### What the exercise asks
Every line from the one containing "def numRound (f : Fmt) : Num → Nat" to the one containing "then .gt else .lt)" in the records below, both included, must be set down exactly, and no other line.

### Supplied material
-- ==== Sys2Proof/Machine/Numbers.lean ====
section
/-! DEFINITION. Number formats (04): exact dyadic values, one rounding function for every floating format, conversions, IEEE 754
operations with round-to-nearest-even (03 R102, 04 R135, 06 R179), weight codes and scales. -/
namespace Sys2Proof.Machine

open Sys2Proof

/-- The number of significant bits of `n`. -/
def bitLen (n : Nat) : Nat := if n = 0 then 0 else Nat.log2 n + 1

/-- ⌊√n⌋ by one bit of the root at a time, from bit `k - 1` down. -/
def isqrtFrom (n : Nat) : Nat → Nat → Nat
  | 0, r => r
  | k + 1, r =>
    let r' := r + 2 ^ k
    isqrtFrom n k (if r' * r' ≤ n then r' else r)

/-- ⌊√n⌋. -/
def isqrt (n : Nat) : Nat := isqrtFrom n (bitLen n / 2 + 1) 0

/-- A binary floating-point format: exponent and fraction widths. Bias is 2^(eb - 1) - 1. -/
structure Fmt where
  eb : Nat
  fb : Nat
deriving DecidableEq, Repr

def fp32 : Fmt := ⟨8, 23⟩
def bf16 : Fmt := ⟨8, 7⟩
def fp16 : Fmt := ⟨5, 10⟩

def fmtBias (f : Fmt) : Nat := 2 ^ (f.eb - 1) - 1
/-- The pattern of infinity without its sign. -/
def fmtInf (f : Fmt) : Nat := (2 ^ f.eb - 1) * 2 ^ f.fb
/-- The quiet NaN with sign 0: 0x7FC0_0000, 0x7FC0, 0x7E00 (04 R135). -/
def fmtNan (f : Fmt) : Nat := fmtInf f + 2 ^ (f.fb - 1)
def fmtSignBit (f : Fmt) : Nat := 2 ^ (f.eb + f.fb)

/-- A number taken apart: NaN, ± infinity, or ± m · 2^e. -/
inductive Num where
  | nan
  | inf (neg : Bool)
  | fin (neg : Bool) (m : Nat) (e : Int)
deriving DecidableEq, Repr

/-- The value of a pattern (subnormals kept). -/
def unpack (f : Fmt) (b : Nat) : Num :=
  let neg := b / fmtSignBit f % 2 == 1
  let e := b / 2 ^ f.fb % 2 ^ f.eb
  let m := b % 2 ^ f.fb
  if e = 2 ^ f.eb - 1 then (if m = 0 then .inf neg else .nan)
  else if e = 0 then .fin neg m (1 - (fmtBias f : Int) - f.fb)
  else .fin neg (m + 2 ^ f.fb) ((e : Int) - fmtBias f - f.fb)

/-- Round half to even: `m / 2^sh`, with `sticky` standing for a positive rest below `m`'s last bit. -/
def roundShift (m sh : Nat) (sticky : Bool) : Nat :=
  let q := m / 2 ^ sh
  let r := m % 2 ^ sh
  if sh = 0 then q
  else
    let half := 2 ^ (sh - 1)
    if half < r || (r == half && (sticky || q % 2 == 1)) then q + 1 else q

/-- The magnitude bits of m · 2^e (plus a positive rest where `sticky`) rounded to nearest, ties to even, subnormals kept; past
the largest finite number it answers the pattern of infinity or above (04 R135). -/
def roundMag (f : Fmt) (m : Nat) (e : Int) (sticky : Bool) : Nat :=
  if m = 0 then 0
  else
    let emin : Int := 1 - (fmtBias f : Int) - f.fb
    let q : Int := max (e + (bitLen m : Int) - 1 - f.fb) emin
    let sig := if q ≤ e then m * 2 ^ (e - q).toNat else roundShift m (q - e).toNat sticky
    (q - emin).toNat * 2 ^ f.fb + sig

/-- Arithmetic rounding: overflow goes to infinity. -/
def packInf (f : Fmt) (neg : Bool) (m : Nat) (e : Int) (sticky : Bool) : Nat :=
  (if neg then fmtSignBit f else 0) + min (roundMag f m e sticky) (fmtInf f)

/-- Conversion rounding: overflow clamps to the largest finite number (04 Table NUMF-6). -/
def packClamp (f : Fmt) (neg : Bool) (m : Nat) (e : Int) (sticky : Bool) : Nat :=
  (if neg then fmtSignBit f else 0) + min (roundMag f m e sticky) (fmtInf f - 1)

/-- True where rounding passes the largest finite number (05 R158). -/
def packOver (f : Fmt) (m : Nat) (e : Int) : Bool := fmtInf f ≤ roundMag f m e false

/-- A signed integer times a power of two. -/
structure Dy where
  v : Int
  e : Int
deriving DecidableEq, Repr

def dyAdd (a b : Dy) : Dy :=
  let e := min a.e b.e
  ⟨a.v * 2 ^ (a.e - e).toNat + b.v * 2 ^ (b.e - e).toNat, e⟩

def dyOf (neg : Bool) (m : Nat) (e : Int) : Dy := ⟨if neg then -(m : Int) else m, e⟩

/-- Sum of two numbers, exact, rounded once to `f` (IEEE 754 binary, nearest even). -/
def numAdd (f : Fmt) : Num → Num → Nat
  | .nan, _ => fmtNan f
  | _, .nan => fmtNan f
  | .inf a, .inf b => if a = b then (if a then fmtSignBit f else 0) + fmtInf f else fmtNan f
  | .inf a, .fin .. => (if a then fmtSignBit f else 0) + fmtInf f
  | .fin .., .inf b => (if b then fmtSignBit f else 0) + fmtInf f
  | .fin an am ae, .fin bn bm be =>
    if am = 0 ∧ bm = 0 then (if an && bn then fmtSignBit f else 0)
    else
      let d := dyAdd (dyOf an am ae) (dyOf bn bm be)
      packInf f (d.v < 0) d.v.natAbs d.e false

/-- Exact product of two numbers; NaN for 0 · ∞. -/
def numMulX : Num → Num → Num
  | .nan, _ => .nan
  | _, .nan => .nan
  | .inf a, .inf b => .inf (a != b)
  | .inf a, .fin b m _ => if m = 0 then .nan else .inf (a != b)
  | .fin a m _, .inf b => if m = 0 then .nan else .inf (a != b)
  | .fin a am ae, .fin b bm be => .fin (a != b) (am * bm) (ae + be)

/-- A number rounded to `f`. -/
def numRound (f : Fmt) : Num → Nat
  | .nan => fmtNan f
  | .inf a => (if a then fmtSignBit f else 0) + fmtInf f
  | .fin a m e => packInf f a m e false

def numNeg : Num → Num
  | .nan => .nan
  | .inf a => .inf (!a)
  | .fin a m e => .fin (!a) m e

/-- Division, rounded once. -/
def numDiv (f : Fmt) : Num → Num → Nat
  | .nan, _ => fmtNan f
  | _, .nan => fmtNan f
  | .inf _, .inf _ => fmtNan f
  | .inf a, .fin b _ _ => (if a != b then fmtSignBit f else 0) + fmtInf f
  | .fin a _ _, .inf b => if a != b then fmtSignBit f else 0
  | .fin a am ae, .fin b bm be =>
    if bm = 0 then (if am = 0 then fmtNan f else (if a != b then fmtSignBit f else 0) + fmtInf f)
    else
      let n := am * 2 ^ 64
      packInf f (a != b) (n / bm) (ae - be - 64) (n % bm != 0)

def u32 (x : W32) : Num := unpack fp32 x.toNat

/-! #### FP32 operations on patterns -/

def fadd (a b : W32) : W32 := BitVec.ofNat 32 (numAdd fp32 (u32 a) (u32 b))
def fsub (a b : W32) : W32 := BitVec.ofNat 32 (numAdd fp32 (u32 a) (numNeg (u32 b)))
def fmul (a b : W32) : W32 := BitVec.ofNat 32 (numRound fp32 (numMulX (u32 a) (u32 b)))
def fdiv (a b : W32) : W32 := BitVec.ofNat 32 (numDiv fp32 (u32 a) (u32 b))
/-- a · b + c, rounded once (06 FFMA). -/
def ffma (a b c : W32) : W32 := BitVec.ofNat 32 (numAdd fp32 (numMulX (u32 a) (u32 b)) (u32 c))

/-- BF16 arithmetic: the exact result rounded once to BF16 (06 R179). -/
def bfNum (x : W16) : Num := unpack bf16 x.toNat
def bfAdd (a b : W16) : W16 := BitVec.ofNat 16 (numAdd bf16 (bfNum a) (bfNum b))
def bfSub (a b : W16) : W16 := BitVec.ofNat 16 (numAdd bf16 (bfNum a) (numNeg (bfNum b)))
def bfMul (a b : W16) : W16 := BitVec.ofNat 16 (numRound bf16 (numMulX (bfNum a) (bfNum b)))
def bfFma (a b c : W16) : W16 := BitVec.ofNat 16 (numAdd bf16 (numMulX (bfNum a) (bfNum b)) (bfNum c))

/-- Comparison of two numbers, `none` where one is a NaN. -/
def numCmp : Num → Num → Option Ordering
  | .nan, _ => none
  | _, .nan => none
  | .inf a, .inf b => some (if a = b then .eq else if a then .lt else .gt)
  | .inf a, .fin .. => some (if a then .lt else .gt)
  | .fin .., .inf b => some (if b then .gt else .lt)
  | .fin a am ae, .fin b bm be =>
    let d := dyAdd (dyOf a am ae) (dyOf (!b) bm be)
    some (compare d.v 0)

/-- FCMP conditions: 0 EQ, 1 LT, 2 LE, 3 UNORD (06 Table TILE-5). -/
def fcmpCond (c : Nat) (a b : Num) : Bool :=
  match numCmp a b with
  | none => c == 3
  | some o =>
    match c with
    | 0 => o == .eq
    | 1 => o == .lt
    | 2 => o != .gt
    | _ => false

/-- The order of minimum and maximum: -0 below +0 (notes/assumptions/31.md). -/
def numLtZ (a b : Num) : Bool :=
  match numCmp a b with
  | some .lt => true
  | some .eq =>
    match a, b with
    | .fin true 0 _, .fin false 0 _ => true
    | _, _ => false
  | _ => false

/-- Minimum or maximum where a NaN loses to a number; two NaNs give the NaN of R135 (06 VMINMAX). -/
def fminmax (f : Fmt) (mx : Bool) (a b : Nat) : Nat :=
  match unpack f a, unpack f b with
  | .nan, .nan => fmtNan f
  | .nan, _ => b
  | _, .nan => a
  | x, y => if mx then (if numLtZ x y then b else a) else (if numLtZ y x then b else a)

/-! #### Conversions (04 R135, Table NUMF-6; 06 Table TILE-6) -/

/-- ⌊m · 2^e⌋ of a signed value. -/
def dyFloor (neg : Bool) (m : Nat) (e : Int) : Int :=
  let v : Int := if neg then -(m : Int) else m
  if 0 ≤ e then v * 2 ^ e.toNat else v / 2 ^ (-e).toNat

/-- The nearest integer, ties to even. -/
def dyRne (neg : Bool) (m : Nat) (e : Int) : Int :=
  let r : Nat := if 0 ≤ e then m * 2 ^ e.toNat else roundShift m (-e).toNat false
  if neg then -(r : Int) else r

def clampI (lo hi x : Int) : Int := if x < lo then lo else if hi < x then hi else x

/-- FP32 to an integer in [lo, hi]: nearest even or toward minus infinity, clamped; NaN gives 0. -/
def numToInt (lo hi : Int) (floor : Bool) : Num → Int
  | .nan => 0
  | .inf a => if a then lo else hi
  | .fin n m e => clampI lo hi (if floor then dyFloor n m e else dyRne n m e)

def i32Min : Int := -2147483648
def i32Max : Int := 2147483647
def i64Min : Int := -9223372036854775808
def i64Max : Int := 9223372036854775807

/-- rne_i32 of R133 (NaN gives 0). -/
def rneI32 (x : W32) : Int := numToInt i32Min i32Max false (u32 x)

/-- An integer to FP32, nearest even (i2f). -/
def i2f (v : Int) : W32 := BitVec.ofNat 32 (packInf fp32 (v < 0) v.natAbs 0 false)

/-- A narrowing conversion that clamps (04 Table NUMF-6). -/
def narrow (f : Fmt) : Num → Nat
  | .nan => fmtNan f
  | .inf a => (if a then fmtSignBit f else 0) + (fmtInf f - 1)
  | .fin a m e => packClamp f a m e false

def f32ToF16 (x : W32) : W16 := BitVec.ofNat 16 (narrow fp16 (u32 x))
def f32ToBf16 (x : W32) : W16 := BitVec.ofNat 16 (narrow bf16 (u32 x))

/-- Widening to FP32: exact, every NaN to 0x7FC0_0000 (R135). -/
def widen (f : Fmt) (x : Nat) : W32 := BitVec.ofNat 32 (numRound fp32 (unpack f x))
def f16ToF32 (x : W16) : W32 := widen fp16 x.toNat
def bf16ToF32 (x : W16) : W32 := widen bf16 x.toNat

/-- E4M4 as an exact value m · 2^e (R124). -/
def e4m4Parts (c : Nat) : Nat × Int :=
  let e := c / 16 % 16
  let m := c % 16
  if e = 0 then (m, -10) else (16 + m, (e : Int) - 11)

def e4m4ToF32 (c : Byte) : W32 :=
  let (m, e) := e4m4Parts c.toNat
  BitVec.ofNat 32 (packInf fp32 false m e false)

/-- FP32 to E4M4: nearest code, ties to even code, 0xFF above 496, 0x00 below 0, NaN to 0x00 (Table NUMF-6). -/
def f32ToE4m4 (x : W32) : Byte :=
  match u32 x with
  | .nan => 0
  | .inf neg => if neg then 0 else 0xFF
  | .fin neg m e => if neg then 0 else BitVec.ofNat 8 (min (roundMag ⟨4, 4⟩ m e false) 0xFF)

/-! #### VFN: exactly rounded functions (06 R179), by fixed point with a sticky rest -/

/-- ln 2 in 192 fraction bits. -/
def ln2Fix : Nat := 0xb17217f7d1cf79abc9e3b39803f2f6af40f343267298b62d

/-- Σ y^k / k! from the term `t` of index `k`, with 192 fraction bits, `n` terms more. -/
def expSeries (y : Nat) : Nat → Nat → Nat → Nat → Nat
  | 0, _, _, acc => acc
  | n + 1, k, t, acc =>
    let t' := t * y / 2 ^ 192 / k
    expSeries y n (k + 1) t' (acc + t')

/-- 2^x of a finite FP32. -/
def exp2F (neg : Bool) (m : Nat) (e : Int) : Nat :=
  if m = 0 then 0x3F800000
  else if 8 ≤ e + (bitLen m : Int) - 1 then (if neg then 0 else fmtInf fp32)
  else
    let v : Int := if neg then -(m : Int) else m
    -- x in 160 fraction bits, exact: e is at least -149
    let x : Int := v * 2 ^ (e + 160).toNat
    let n : Int := x / 2 ^ 160
    let f : Nat := (x % 2 ^ 160).toNat
    if f = 0 then packInf fp32 false 1 n false
    else
      let y := f * ln2Fix / 2 ^ 160
      packInf fp32 false (expSeries y 48 1 (2 ^ 192) (2 ^ 192)) (n - 192) true

/-- `n` more fraction bits of log2 of `m / 2^192` (in [1, 2)), by squaring. -/
def log2Bits : Nat → Nat → Nat → Nat
  | 0, _, acc => acc
  | n + 1, m, acc =>
    let m2 := m * m / 2 ^ 192
    if 2 ^ 193 ≤ m2 then log2Bits n (m2 / 2) (2 * acc + 1) else log2Bits n m2 (2 * acc)

/-- log2 of a positive finite m · 2^e. -/
def log2F (m : Nat) (e : Int) : Nat :=
  let l := bitLen m
  let k : Int := e + l - 1
  if m = 2 ^ (l - 1) then numRound fp32 (.fin (k < 0) k.natAbs 0)
  else
    let fr := log2Bits 112 (m * 2 ^ (193 - l)) 0
    let v : Int := k * 2 ^ 112 + fr
    if v < 0 then packInf fp32 true (v + 1).natAbs (-112) true else packInf fp32 false v.natAbs (-112) true

/-- √(m · 2^e), rounded once. -/
def sqrtF (m : Nat) (e : Int) : Nat :=
  let e2 : Int := (e - 64) - (e % 2)
  let v := m * 2 ^ (e - e2).toNat
  let r := isqrt v
  packInf fp32 false r (e2 / 2) (r * r != v)

/-- 1/√(m · 2^e), rounded once, for m not 0. -/
def rsqrtF (m : Nat) (e : Int) : Nat :=
  let ee : Int := e % 2
  let m2 := m * 2 ^ ee.toNat
  let n := 2 ^ 160
  let t := n / m2
  let r := isqrt t
  packInf fp32 false r (-80 - (e - ee) / 2) (r * r != t || n % m2 != 0)

/-- VFN f[2:0]: 0 2^x, 1 log2 x, 2 1/x, 3 1/√x, 4 √x. `free` stands where no rounded value exists: log2 and 1/√ of ±0
(notes/assumptions/32.md); a negative argument of log2, 1/√ or √ gives the NaN. -/
def vfnF (c : Nat) (x : W32) : W32 :=
  BitVec.ofNat 32 <|
  match c, u32 x with
  | _, .nan => fmtNan fp32
  | 0, .inf neg => if neg then 0 else fmtInf fp32
  | 0, .fin neg m e => exp2F neg m e
  | 1, .inf neg => if neg then fmtNan fp32 else fmtInf fp32
  | 1, .fin neg m e => if m = 0 then (Config.vfnPole 1 x).toNat else if neg then fmtNan fp32 else log2F m e
  | 2, n => numDiv fp32 (.fin false 1 0) n
  | 3, .inf neg => if neg then fmtNan fp32 else 0
  | 3, .fin neg m e => if m = 0 then (Config.vfnPole 3 x).toNat else if neg then fmtNan fp32 else rsqrtF m e
  | _, .inf neg => if neg then fmtNan fp32 else fmtInf fp32
  | _, .fin neg m e => if m = 0 then x.toNat else if neg then fmtNan fp32 else sqrtF m e

/-! #### Weight codes (04 R122) and pairwise sums (03 R106) -/

/-- Weight formats by their code: 0 W8, 1 W4, 2 W3, 3 W2. -/
def codeBits (fmt : Nat) : Nat := match fmt with | 0 => 8 | 1 => 4 | 2 => 3 | _ => 2

/-- v(c) of Table NUMF-1. -/
def codeVal (fmt c : Nat) : Int :=
  match fmt with
  | 0 => if 128 ≤ c then (c : Int) - 256 else c
  | 1 => if 8 ≤ c then (c : Int) - 16 else c
  | 2 => 2 * (c : Int) - 7
  | _ => 2 * (c : Int) - 3

/-- One level of pairwise(): neighbours joined, an odd last element kept. -/
def pairLevel {α : Type} (op : α → α → α) : List α → List α
  | a :: b :: r => op a b :: pairLevel op r
  | l => l

/-- The levels of pairwise(), `fuel` of them. -/
def pairFuel {α : Type} (op : α → α → α) : Nat → List α → List α
  | 0, l => l
  | _ + 1, [] => []
  | _ + 1, [a] => [a]
  | n + 1, l => pairFuel op n (pairLevel op l)

/-- pairwise() of R106 over FP32 patterns. -/
def pairwiseF (l : List W32) : W32 := (pairFuel fadd (bitLen l.length + 1) l).headD 0

end Sys2Proof.Machine
end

### Written response
def numRound (f : Fmt) : Num → Nat
  | .nan => fmtNan f
  | .inf a => (if a then fmtSignBit f else 0) + fmtInf f
  | .fin a m e => packInf f a m e false

def numNeg : Num → Num
  | .nan => .nan
  | .inf a => .inf (!a)
  | .fin a m e => .fin (!a) m e

/-- Division, rounded once. -/
def numDiv (f : Fmt) : Num → Num → Nat
  | .nan, _ => fmtNan f
  | _, .nan => fmtNan f
  | .inf _, .inf _ => fmtNan f
  | .inf a, .fin b _ _ => (if a != b then fmtSignBit f else 0) + fmtInf f
  | .fin a _ _, .inf b => if a != b then fmtSignBit f else 0
  | .fin a am ae, .fin b bm be =>
    if bm = 0 then (if am = 0 then fmtNan f else (if a != b then fmtSignBit f else 0) + fmtInf f)
    else
      let n := am * 2 ^ 64
      packInf f (a != b) (n / bm) (ae - be - 64) (n % bm != 0)

def u32 (x : W32) : Num := unpack fp32 x.toNat

/-! #### FP32 operations on patterns -/

def fadd (a b : W32) : W32 := BitVec.ofNat 32 (numAdd fp32 (u32 a) (u32 b))
def fsub (a b : W32) : W32 := BitVec.ofNat 32 (numAdd fp32 (u32 a) (numNeg (u32 b)))
def fmul (a b : W32) : W32 := BitVec.ofNat 32 (numRound fp32 (numMulX (u32 a) (u32 b)))
def fdiv (a b : W32) : W32 := BitVec.ofNat 32 (numDiv fp32 (u32 a) (u32 b))
/-- a · b + c, rounded once (06 FFMA). -/
def ffma (a b c : W32) : W32 := BitVec.ofNat 32 (numAdd fp32 (numMulX (u32 a) (u32 b)) (u32 c))

/-- BF16 arithmetic: the exact result rounded once to BF16 (06 R179). -/
def bfNum (x : W16) : Num := unpack bf16 x.toNat
def bfAdd (a b : W16) : W16 := BitVec.ofNat 16 (numAdd bf16 (bfNum a) (bfNum b))
def bfSub (a b : W16) : W16 := BitVec.ofNat 16 (numAdd bf16 (bfNum a) (numNeg (bfNum b)))
def bfMul (a b : W16) : W16 := BitVec.ofNat 16 (numRound bf16 (numMulX (bfNum a) (bfNum b)))
def bfFma (a b c : W16) : W16 := BitVec.ofNat 16 (numAdd bf16 (numMulX (bfNum a) (bfNum b)) (bfNum c))

/-- Comparison of two numbers, `none` where one is a NaN. -/
def numCmp : Num → Num → Option Ordering
  | .nan, _ => none
  | _, .nan => none
  | .inf a, .inf b => some (if a = b then .eq else if a then .lt else .gt)
  | .inf a, .fin .. => some (if a then .lt else .gt)
  | .fin .., .inf b => some (if b then .gt else .lt)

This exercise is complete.